ー我々は次元世界アルスフィアへ向かう途中、この領域に落ちてしまった。脱出する手立てがあるなら助けて欲しいー
次元世界アルスフィアは初めて聞く名前だ。恐らく、自分達の住む世界に名前を付けているのだろう。
「すまないがアルスフィアがどこか知らないんだ。座標が分かるものはあるか?」
ーそれならシステムに記録されているのだが、艦内に入れるだろうか?ー
「魔法を使って良いなら可能だ」
ーでは、後方の扉から入って来てくれー
航行艦の後方にある扉に魔法を掛けて、扉を通過する。中には飛行機の様に座席が並んでいた。席は空いている所もあったが、ほぼ満席だった。

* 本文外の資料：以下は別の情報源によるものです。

theorem closePresent_plain (slot : Slot) (tag : Tag) (stamp : Half) (s : State) :
    Plain s (closePresent slot tag stamp s).2 := by
  unfold closePresent
  split
  · exact .refl s
  · next r hr =>
    have hlive := (findTag_some hr).1
    split
    · exact .refl s
    · exact settle_restated_plain hlive hlive rfl rfl rfl
    · exact .refl s

theorem answerIfPresent_plain (slot : Slot) {f : State → Reply × State}
    (hf : (getLink slot s).effective = .present → Plain s (f s).2) :
    Plain s (answerIfPresent slot f s).2 := by
  unfold answerIfPresent
  split
  · exact .refl s
  · next h => exact hf h

/-! ### The Coupling Store (chapter 03) -/

/-- An entry without fault has a target above the one before it and not its source's own (R56). -/
theorem entryFault_none {source : Slot} {before : Option Nat} {target : Nat}
    (h : entryFault source before target = none) :
    target < 112 ∧ target ≠ source.val ∧ ∀ b ∈ before, b < target := by
  unfold entryFault at h
  split at h
  · cases h
  · split at h
    · cases h
    · split at h
      · cases h
      · next hr hs hd =>
        refine ⟨by omega, hs, fun b hb => ?_⟩
        obtain rfl : before = some b := hb
        by_contra hlt
        have hne : b ≠ target := fun e => hd (by rw [e])
        have : target < b := by omega
        simp [this] at h

/-- A list that passes validation holds as many entries as were written, in ascending order of
target above the one before, none of them its source's own (R53, R56). -/
theorem validateFrom_ok {source : Slot} {pos : Nat} {before : Option Nat} {l : List RawEntry}
    {out : List Entry} (h : validateFrom source pos before l = .ok out) :
    out.length = l.length ∧ (out.map (·.target)).Pairwise (· < ·) ∧
      ∀ e ∈ out, e.target ≠ slotTarget source ∧ ∀ b ∈ before, b < e.target.val := by
  induction l generalizing pos before out with
  | nil => cases h; simp
  | cons e l ih =>
    unfold validateFrom at h
    split at h
    · cases h
    · cases h
    · next t hfault ht =>
      split at h
      · next out' hout =>
        cases h
        obtain ⟨hlen, hsorted, hall⟩ := ih hout
        obtain ⟨hr, hs, hb⟩ := entryFault_none hfault
        have htv : t.val = e.target.toNat :=
          (below_eq_some.mp ht).symm
        refine ⟨by simp [hlen], ?_, ?_⟩
        · simp only [List.map_cons, List.pairwise_cons, List.mem_map]
          refine ⟨?_, hsorted⟩
          rintro u ⟨x, hx, rfl⟩
          have := (hall x hx).2 _ rfl
          show t.val < x.target.val
          omega
        · intro x hx
          rcases List.mem_cons.mp hx with rfl | hx
          · refine ⟨fun he => hs ?_, fun b hbb => ?_⟩
            · have : t.val = source.val := congrArg Fin.val he
              omega
            · show b < t.val
              rw [htv]
              exact hb b hbb
          · refine ⟨(hall x hx).1, fun b hbb => ?_⟩
            have h1 := hb b hbb
            have h2 := (hall x hx).2 _ rfl
            omega
      · cases h

theorem listLaw_of_validateList {source : Slot} {l : List RawEntry} {out : List Entry}
    (h : validateList source l = .ok out) : ListLaw source out := by
  unfold validateList at h
  split at h
  · cases h
  · obtain ⟨hlen, hsorted, hall⟩ := validateFrom_ok h
    exact ⟨by omega, hsorted, fun e he => (hall e he).1⟩

/-- A command that is judged good begins on the state in which its transaction has ended. -/
theorem begin_plain {e : Executing} (h : frameRefused s = false) (he : judgedGood e s) :
    Plain s (execute e (endTransaction s)) :=
  .of (.store (.begin e h he))

theorem ended_respond_plain (r : Response) (s : State) :
    Plain s (respond r (endTransaction s)) :=
  ended_plain (respond_plain r) s

theorem listWrite_plain (a : ListWriteArgs) (h : frameRefused s = false) :
    Plain s (listWrite a (endTransaction s)) := by
  unfold listWrite
  split
  · exact ended_respond_plain _ s
  · split
    · exact ended_respond_plain _ s
    · next hpending =>
      split
      · exact ended_respond_plain _ s
      · next l hl =>
        split
        · exact ended_respond_plain _ s
        · next hpool =>
          exact begin_plain h ⟨by simpa using hpending, listLaw_of_validateList hl,
            by simpa using hpool⟩

theorem listRead_plain (a : ListReadArgs) (h : frameRefused s = false) :
    Plain s (listRead a (endTransaction s)) := by
  unfold listRead
  split
  · exact begin_plain h trivial
  · exact ended_respond_plain _ s

theorem sourceList_plain (a : SourceListArgs) (h : frameRefused s = false) :
    Plain s (sourceList a (endTransaction s)) := by
  unfold sourceList
  split
  · exact begin_plain h trivial
  · exact ended_respond_plain _ s

theorem capture_plain (h : frameRefused s = false) : Plain s (capture (endTransaction s)) := by
  unfold capture
  split
  · exact ended_respond_plain _ s
  · next hpending => exact begin_plain h (by simpa [judgedGood] using hpending)

theorem swapRequest_plain (h : frameRefused s = false) :
    Plain s (swapRequest (endTransaction s)) := by
  unfold swapRequest
  split
  · exact ended_respond_plain _ s
  · exact (Plain.of (.store (.pending true h))).trans (respond_plain _ _)

theorem swapCancel_plain (h : frameRefused s = false) :
    Plain s (swapCancel (endTransaction s)) := by
  unfold swapCancel
  split
  · exact (Plain.of (.store (.pending false h))).trans (respond_plain _ _)
  · exact ended_respond_plain _ s

theorem listWriteGrant_plain (s : State) : Plain s (listWriteGrant s) := by
  unfold listWriteGrant
  split
  · next source l n h =>
    split
    · exact .of (.store (.written source l n _ h))
    · exact .refl s
  · exact .refl s

theorem listReadGrant_plain (s : State) : Plain s (listReadGrant s) := by
  unfold listReadGrant
  split
  · split
    · exact .of (.store (.answered _))
    · exact .refl s
  · exact .refl s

席に座っている客達がこちらを見ているが、気にせず先頭まで進む。先頭の扉の前には乗務員がいて、中に案内してくれた。
「この中が操縦室です。どうぞ」
操縦室の中には2人が座っており、それぞれ艦長のカウスと副艦長のウードだと紹介してくれた。
「いや、まさか人がいるとは思わなかったよ」
「それはこちらもだ。まさか航行艦が漂流しているとは思わない」
「貴方なら、ここから戻れそうですか?」
「分からない。システムにアクセスしても良いか?」
艦長から許可を貰ったのでブリュンヒルデがアクセスして座標を確認する。艦長達もデバイスを持っているが、異世界転移の魔法は使えないそうだ。
「私達はそこまで魔力がある訳ではありません。次元移動も、先人達が整えてくれたルートを通っております」
副艦長はそう説明してくれた。デバイスも航行艦を使った次元航行をサポートするものだが、境界に落ちた時の事は想定していないそうだ。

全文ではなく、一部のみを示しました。